THE PROBLEM:
Could you write out all the records once more, exactly?

EXTRACTED DATA:
------------------------------------------------
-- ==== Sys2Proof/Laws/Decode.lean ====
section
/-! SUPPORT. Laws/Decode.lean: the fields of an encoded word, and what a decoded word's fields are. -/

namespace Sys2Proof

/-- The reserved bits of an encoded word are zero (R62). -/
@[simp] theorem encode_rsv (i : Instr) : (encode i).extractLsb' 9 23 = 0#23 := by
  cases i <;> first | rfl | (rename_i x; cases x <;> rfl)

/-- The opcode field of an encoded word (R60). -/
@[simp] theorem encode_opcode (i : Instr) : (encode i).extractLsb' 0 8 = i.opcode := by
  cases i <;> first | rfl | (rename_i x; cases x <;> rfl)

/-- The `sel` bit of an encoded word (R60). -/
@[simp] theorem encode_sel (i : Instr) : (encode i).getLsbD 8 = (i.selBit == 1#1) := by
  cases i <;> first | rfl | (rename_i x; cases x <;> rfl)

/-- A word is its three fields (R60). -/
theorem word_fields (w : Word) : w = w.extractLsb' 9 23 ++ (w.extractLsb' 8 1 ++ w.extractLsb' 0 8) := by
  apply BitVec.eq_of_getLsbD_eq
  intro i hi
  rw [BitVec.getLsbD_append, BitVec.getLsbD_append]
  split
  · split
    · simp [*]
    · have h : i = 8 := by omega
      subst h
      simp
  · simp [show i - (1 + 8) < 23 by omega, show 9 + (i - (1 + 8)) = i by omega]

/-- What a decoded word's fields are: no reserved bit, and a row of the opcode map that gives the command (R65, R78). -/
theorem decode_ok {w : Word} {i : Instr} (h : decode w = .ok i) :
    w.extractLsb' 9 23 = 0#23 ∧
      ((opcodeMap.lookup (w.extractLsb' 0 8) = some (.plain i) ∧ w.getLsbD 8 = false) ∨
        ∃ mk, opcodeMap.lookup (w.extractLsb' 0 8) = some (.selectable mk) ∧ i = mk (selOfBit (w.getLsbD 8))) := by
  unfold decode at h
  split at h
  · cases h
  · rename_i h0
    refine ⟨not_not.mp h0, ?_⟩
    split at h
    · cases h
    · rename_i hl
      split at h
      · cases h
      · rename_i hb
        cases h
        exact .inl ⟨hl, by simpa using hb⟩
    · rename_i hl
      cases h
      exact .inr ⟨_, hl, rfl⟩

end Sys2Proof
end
------------------------------------------------
REPLY:
-- ==== Sys2Proof/Laws/Decode.lean ====
section
/-! SUPPORT. Laws/Decode.lean: the fields of an encoded word, and what a decoded word's fields are. -/

namespace Sys2Proof

/-- The reserved bits of an encoded word are zero (R62). -/
@[simp] theorem encode_rsv (i : Instr) : (encode i).extractLsb' 9 23 = 0#23 := by
  cases i <;> first | rfl | (rename_i x; cases x <;> rfl)

/-- The opcode field of an encoded word (R60). -/
@[simp] theorem encode_opcode (i : Instr) : (encode i).extractLsb' 0 8 = i.opcode := by
  cases i <;> first | rfl | (rename_i x; cases x <;> rfl)

/-- The `sel` bit of an encoded word (R60). -/
@[simp] theorem encode_sel (i : Instr) : (encode i).getLsbD 8 = (i.selBit == 1#1) := by
  cases i <;> first | rfl | (rename_i x; cases x <;> rfl)

/-- A word is its three fields (R60). -/
theorem word_fields (w : Word) : w = w.extractLsb' 9 23 ++ (w.extractLsb' 8 1 ++ w.extractLsb' 0 8) := by
  apply BitVec.eq_of_getLsbD_eq
  intro i hi
  rw [BitVec.getLsbD_append, BitVec.getLsbD_append]
  split
  · split
    · simp [*]
    · have h : i = 8 := by omega
      subst h
      simp
  · simp [show i - (1 + 8) < 23 by omega, show 9 + (i - (1 + 8)) = i by omega]

/-- What a decoded word's fields are: no reserved bit, and a row of the opcode map that gives the command (R65, R78). -/
theorem decode_ok {w : Word} {i : Instr} (h : decode w = .ok i) :
    w.extractLsb' 9 23 = 0#23 ∧
      ((opcodeMap.lookup (w.extractLsb' 0 8) = some (.plain i) ∧ w.getLsbD 8 = false) ∨
        ∃ mk, opcodeMap.lookup (w.extractLsb' 0 8) = some (.selectable mk) ∧ i = mk (selOfBit (w.getLsbD 8))) := by
  unfold decode at h
  split at h
  · cases h
  · rename_i h0
    refine ⟨not_not.mp h0, ?_⟩
    split at h
    · cases h
    · rename_i hl
      split at h
      · cases h
      · rename_i hb
        cases h
        exact .inl ⟨hl, by simpa using hb⟩
    · rename_i hl
      cases h
      exact .inr ⟨_, hl, rfl⟩

end Sys2Proof
end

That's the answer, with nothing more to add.